Chemically, most of these drugs are benzodiazepines (“benzos”).[9] Some of the most commonly prescribed anxiolytics are as follows.

  • Klonopin (Clonazepam[10])
  • Lectopam (Bromazepam[11])
  • Librium (Chlordiazepoxide)
  • Mogadon (Nitrazepam)
  • Serax (Oxazepam)
  • Tranxene (Clorazepate)
  • Valium (Diazepam)
  • Xanax (Alprazolam)

Not all are benzos, however.

  • Buspar (Buspirone)

Selective Serotonin Reuptake Inhibitors (SSRIs)

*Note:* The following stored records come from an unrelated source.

/-! Traffic -/

theorem keeps_settleTx {s0 : State} (e p : Nat) (s : State) (hk : Keeps s0 s) : Keeps s0 (settleTx e p s) := by
  unfold settleTx; repeat' first | with_reducible assumption | with_reducible (first | apply keeps_atRoot | apply keeps_assignAt | apply Keeps.ite | apply Keeps.foldl) | intro _ _ _ | split
theorem keeps_settleRx {s0 : State} (e : Nat) (s : State) (hk : Keeps s0 s) : Keeps s0 (settleRx e s) := by
  unfold settleRx; repeat' first | with_reducible assumption | with_reducible (first | apply keeps_atRoot | apply keeps_rxChannel | apply Keeps.foldl) | simp only [Keeps.other_iff] | intro _ _ _
theorem keeps_settleLanes {s0 : State} (e : Nat) (s : State) (hk : Keeps s0 s) : Keeps s0 (settleLanes e s) := by
  unfold settleLanes; repeat' first | with_reducible assumption | with_reducible (first | apply keeps_settleRx | apply keeps_settleTx | apply Keeps.foldl) | intro _ _ _
theorem keeps_settle {s0 : State} (s : State) (hk : Keeps s0 s) : Keeps s0 (settle s) := by
  unfold settle; repeat' first | with_reducible assumption | with_reducible (first | apply keeps_settleLanes | apply keeps_settleArriving | apply keeps_settleCharges | apply keeps_settleCells | apply keeps_settleWire | apply keeps_settleControl | apply Keeps.foldl) | intro _ _ _
theorem keeps_settleBefore {s0 : State} (s : State) (hk : Keeps s0 s) : Keeps s0 (settleBefore s) := by
  have g := keeps_settle _ (Keeps.refl { s with clk := { s.clk with root := min s.clk.root (cclkEdge s - 3) } })
  unfold settleBefore
  generalize settle _ = r at g ⊢
  exact ⟨g.pending.trans hk.pending, hk.root, hk.drawn.trans g.drawn, hk.out.trans g.out,
    fun x => have y := hk.legal x
      have z := g.legal y
      ⟨z.1, z.2.1, z.2.2.1, z.2.2.2.1, y.2.2.2.2⟩⟩
theorem keeps_frameEvent {s0 : State} {t : Nat} {guard : State → Bool} {eff : State → State} {s : State}
    (hf : ∀ t, Keeps s0 t → Keeps s0 (eff t)) (h : Keeps s0 s) : Keeps s0 (frameEvent t guard eff s) := by
  have g := keeps_settle _ (keeps_comeTo t _ h)
  unfold frameEvent
  dsimp only
  split
  · exact hf _ g
  · exact g
theorem keeps_execHostFrameReceive (t p : Nat) (l : Bytes) (rx : MacRx) (s : State) {u : State} (h : execHostFrameReceive t p l rx s = .next u) : Keeps s u := by
  unfold execHostFrameReceive at h; injection h with h; subst h
  refine keeps_frameEvent (fun t g => ?_) (Keeps.refl _)
  repeat' first | with_reducible assumption | with_reducible (first | apply keeps_frameEvent | apply keeps_countSeen | apply keeps_clearFrame | apply Keeps.ite) | split
theorem keeps_execLineFrameReceive (t p : Nat) (l : Bytes) (rx : MacRx) (s : State) {u : State} (h : execLineFrameReceive t p l rx s = .next u) : Keeps s u := by
  unfold execLineFrameReceive at h; injection h with h; subst h
  refine keeps_frameEvent (fun t g => ?_) (Keeps.refl _)
  repeat' first | with_reducible assumption | with_reducible (first | apply keeps_frameEvent | apply keeps_countSeen | apply keeps_lineFrame | apply keeps_rxInterrupt | apply Keeps.ite) | split
theorem keeps_execSpillReadComplete (t i : Nat) (s : State) {u : State} (h : execSpillReadComplete t i s = .next u) : Keeps s u := by
  unfold execSpillReadComplete at h; injection h with h; subst h
  refine keeps_frameEvent (fun t g => ?_) (Keeps.refl _)
  repeat' first | with_reducible assumption | with_reducible (first | apply keeps_frameEvent | apply keeps_syncFlush | apply keeps_lookupView | apply keeps_meetPeer | apply keeps_rxChannel | apply keeps_unknownSci) | simp only [Keeps.other_iff] | split
theorem keeps_execSpillTimeout (t i : Nat) (s : State) {u : State} (h : execSpillTimeout t i s = .next u) : Keeps s u := by
  unfold execSpillTimeout at h; injection h with h; subst h
  refine keeps_event (fun t g => ?_) (Keeps.refl _)
  repeat' first | with_reducible assumption | with_reducible (first | apply keeps_event | apply keeps_bumpCls) | simp only [Keeps.other_iff] | split
theorem keeps_execIcvCheck (t p : Nat) (s : State) {u : State} (h : execIcvCheck t p s = .next u) : Keeps s u := by
  unfold execIcvCheck at h; injection h with h; subst h
  refine keeps_frameEvent (fun t g => ?_) (Keeps.refl _)
  repeat' first | with_reducible assumption | with_reducible (first | apply keeps_frameEvent | apply keeps_checkRx) | simp only [Keeps.other_iff] | split
theorem keeps_execFillComplete (t c : Nat) (res : MemRes) (s : State) {u : State} (h : execFillComplete t c res s = .next u) : Keeps s u := by
  unfold execFillComplete at h; injection h with h; subst h
  refine keeps_frameEvent (fun t g => ?_) (Keeps.refl _)
  repeat' first | with_reducible assumption | with_reducible (first | apply keeps_frameEvent | apply keeps_fillAnswer | apply keeps_issueFills | apply keeps_drainMiss | apply keeps_rxChannel | apply keeps_makeResident | apply keeps_freeLine | apply keeps_countCh | apply keeps_setCold | apply Keeps.ite) | simp only [Keeps.other_iff] | intro _ _ _ | split
theorem keeps_execFillTimeout (t c : Nat) (s : State) {u : State} (h : execFillTimeout t c s = .next u) : Keeps s u := by
  unfold execFillTimeout at h; injection h with h; subst h
  refine keeps_frameEvent (fun t g => ?_) (Keeps.refl _)
  repeat' first | with_reducible assumption | with_reducible (first | apply keeps_frameEvent | apply keeps_freeLine | apply keeps_drainMiss | apply keeps_countCh | apply keeps_dropWaiting | apply keeps_raise | apply keeps_complete | apply keeps_setChan) | simp only [Keeps.other_iff] | intro _ _ _ | split
theorem keeps_execCacheEvict (t : Nat) (s : State) {u : State} (h : execCacheEvict t s = .next u) : Keeps s u := by
  unfold execCacheEvict at h; injection h with h; subst h
  refine keeps_frameEvent (fun t g => ?_) (Keeps.refl _)
  repeat' first | with_reducible assumption | with_reducible (first | apply keeps_frameEvent | apply keeps_turnClock | apply keeps_evictLine) | simp only [Keeps.other_iff] | split
theorem keeps_execWriteBackComplete (t c : Nat) (res : MemRes) (s : State) {u : State} (h : execWriteBackComplete t c res s = .next u) : Keeps s u := by
  unfold execWriteBackComplete at h; injection h with h; subst h
  refine keeps_frameEvent (fun t g => ?_) (Keeps.refl _)
  repeat' first | with_reducible assumption | with_reducible (first | apply keeps_frameEvent | apply keeps_backDone) | simp only [Keeps.other_iff] | split
theorem keeps_execProofRefill (t a g : Nat) (s : State) {u : State} (h : execProofRefill t a g s = .next u) : Keeps s u := by
  unfold execProofRefill at h; injection h with h; subst h
  refine keeps_frameEvent (fun t g => ?_) (Keeps.refl _)
  repeat' first | with_reducible assumption | with_reducible (first | apply keeps_frameEvent | apply keeps_setArray | apply keeps_checkPin | apply keeps_bumpArray | apply keeps_fillSlot | apply Keeps.ite) | simp only [Keeps.other_iff] | split
theorem keeps_execRetireTimeReached (t c an : Nat) (s : State) {u : State} (h : execRetireTimeReached t c an s = .next u) : Keeps s u := by
  unfold execRetireTimeReached at h; injection h with h; subst h
  refine keeps_frameEvent (fun t g => ?_) (Keeps.refl _)
  repeat' first | with_reducible assumption | with_reducible (first | apply keeps_frameEvent | apply keeps_retireDraining)
theorem keeps_execRollStraddleWindow (t c : Nat) (s : State) {u : State} (h : execRollStraddleWindow t c s = .next u) : Keeps s u := by
  unfold execRollStraddleWindow at h; injection h with h; subst h
  refine keeps_frameEvent (fun t g => ?_) (Keeps.refl _)
  repeat' first | with_reducible assumption | with_reducible (first | apply keeps_frameEvent | apply keeps_syncSlots) | simp only [Keeps.other_iff] | split
theorem keeps_slowTx {s0 : State} (p : Nat) (s : State) (hk : Keeps s0 s) : Keeps s0 (slowTx p s) := by
  unfold slowTx; repeat' first | with_reducible assumption | with_reducible (first | apply keeps_checkOverrun | apply keeps_setTxFrame | apply Keeps.ite) | simp only [Keeps.other_iff] | split
theorem keeps_slowRx {s0 : State} (p : Nat) (s : State) (hk : Keeps s0 s) : Keeps s0 (slowRx p s) := by
  unfold slowRx; repeat' first | with_reducible assumption | with_reducible (first | apply keeps_bumpArray | apply keeps_setRx | apply Keeps.ite) | simp only [Keeps.other_iff] | split
theorem keeps_groupSlows {s0 : State} (k g : Nat) (s : State) (hk : Keeps s0 s) : Keeps s0 (groupSlows k g s) := by
  unfold groupSlows; repeat' first | with_reducible assumption | with_reducible (first | apply keeps_slowTx | apply keeps_slowRx | apply Keeps.ite | apply Keeps.foldl) | intro _ _ _ | split
theorem keeps_execSliceFault (t k pos : Nat) (gh : Bool) (s : State) {u : State} (h : execSliceFault t k pos gh s = .next u) : Keeps s u := by
  unfold execSliceFault at h; injection h with h; subst h
  refine keeps_frameEvent (fun t g => ?_) (Keeps.refl _)
  repeat' first | with_reducible assumption | with_reducible (first | apply keeps_frameEvent | apply keeps_bumpArray | apply keeps_setArray | apply keeps_draw | apply keeps_raiseEv | apply keeps_checkSpares | apply keeps_groupSlows | apply Keeps.ite) | simp only [Keeps.other_iff] | split
theorem keeps_execEgressSelect (t p : Nat) (s : State) {u : State} (h : execEgressSelect t p s = .next u) : Keeps s u := by
  unfold execEgressSelect at h; injection h with h; subst h
  refine keeps_frameEvent (fun t g => ?_) (Keeps.refl _)
  repeat' first | with_reducible assumption | with_reducible (first | apply keeps_frameEvent | apply keeps_decision | apply keeps_flushPort | apply Keeps.ite) | simp only [Keeps.other_iff] | split
theorem keeps_execFrameTransmit (t : Nat) (x : EgressPort) (s : State) {u : State} (h : execFrameTransmit t x s = .next u) : Keeps s u := by
  unfold execFrameTransmit at h; injection h with h; subst h
  refine keeps_frameEvent (fun t g => ?_) (Keeps.refl _)
  repeat' first | with_reducible assumption | with_reducible (first | apply keeps_frameEvent | apply keeps_startFrame | apply keeps_discardFrame | apply Keeps.ite) | simp only [Keeps.other_iff] | split
theorem keeps_execPauseRefresh (t p c : Nat) (s : State) {u : State} (h : execPauseRefresh t p c s = .next u) : Keeps s u := by
  unfold execPauseRefresh at h; injection h with h; subst h
  refine keeps_frameEvent (fun t g => ?_) (Keeps.refl _)
  repeat' first | with_reducible assumption | with_reducible (first | apply keeps_frameEvent | apply keeps_sendPause | apply keeps_setPort | apply Keeps.ite) | simp only [Keeps.other_iff] | split
theorem keeps_execAgeCheck (t : Nat) (s : State) {u : State} (h : execAgeCheck t s = .next u) : Keeps s u := by
  unfold execAgeCheck at h; injection h with h; subst h
  refine keeps_frameEvent (fun t g => ?_) (Keeps.refl _)
  repeat' first | with_reducible assumption | with_reducible (first | apply keeps_frameEvent | apply keeps_ageQueue | apply Keeps.foldl) | simp only [Keeps.other_iff] | intro _ _ _
theorem keeps_execCaskScrub (t cell cw : Nat) (res : ScrubRes) (s : State) {u : State} (h : execCaskScrub t cell cw res s = .next u) : Keeps s u := by
  unfold execCaskScrub at h; injection h with h; subst h
  refine keeps_frameEvent (fun t g => ?_) (Keeps.refl _)
  repeat' first | with_reducible assumption | with_reducible (first | apply keeps_frameEvent | apply keeps_endPass | apply keeps_scrubbed | apply keeps_scrubCell | apply Keeps.ite) | split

Although they differ chemically, and are mainly known as antidepressants,[12] physicians sometimes prescribe SSRIs for anxiety.

  • Celexa (Citalopram)
  • Lexapro (Escitalopram)
  • Luvox (Fluvoxamine)
  • Paxil (Paroxetine)
  • Prozac (Fluoxetine)
  • Zoloft (Sertraline)

Sedatives

Sedatives are used to calm people or to bring on sleep. The word derives from Latin – for example, from sedamen, meaning an “allayment,” (and its cognates). Similarly to the anxiolytics, this category is composed of benzodiazepines and nonbenzodiazepines.

Benzos

  • Prosom (Estazolam)
  • Somnos (Chloral hydrate)
  • Versed (Midazolam)

Non-benzos

  • Ambien (Zolpidem)
  • Lunesta (Eszopiclone)
  • Sonata (Zaleplon)
  • Zimovane (Zopiclone)

Final Words

Everyone gets anxious at times. This is a normal part of life. Anxiety, while a natural byproduct of living, can wreak havoc in a child’s or teen’s life if not dealt with. It’s how we deal with it that counts.

As we have seen, there are many ways to help our children deal with the pressures of school and life besides medication, although medication is sometimes warranted.

Notes

[1]“Relationship Between ADHD and Anxiety,” Healthline.

[2]See, e.g., Katie Hurley, “ADHD and Anxiety in Children,” PSYCOM, https://www.psycom.net/adhd-children-anxiety

[3] “What Are Anxiety Disorders?” WebMD.

[4] There is also Post Traumatic Stress Disorder. I will set this aside, presently.

[5] And we’re not thinking about the minimum amount of time that a dentist might recommend brushing to maintain good hygiene. Rather, I’m thinking about a person who superstitiously scrapes the brush in particular patterns because he or she is worried that not doing so will issue in some non-tooth-related disaster.

[6] “10 Ways to Naturally Reduce Anxiety,” Healthline.

[7] “3 Natural Ways to Calm Your Child’s Anxiety,” Heathline.

[8] Ativan (Lorazepam), Emandaxin (Tofisopam). There are also other sedatives – such as Dalmane (Flurazepam), Halcion (Triazolam), Restoril (Temazepam), and so on – that are chemically similar. These have largely replaced barbiturates (pentobarbital, phenobarbital, secobarbital, etc.).

[9] This means that their structure consists of both Benzene and Diazepine “rings.”

[10] Also sold under the name Rivotril.

[11] This is also known as Lexotan, Lexatin, and several other names.

[12] A few, like Priligy (Dapoxetine), are used for other conditions (in this case, male sexual dysfunction).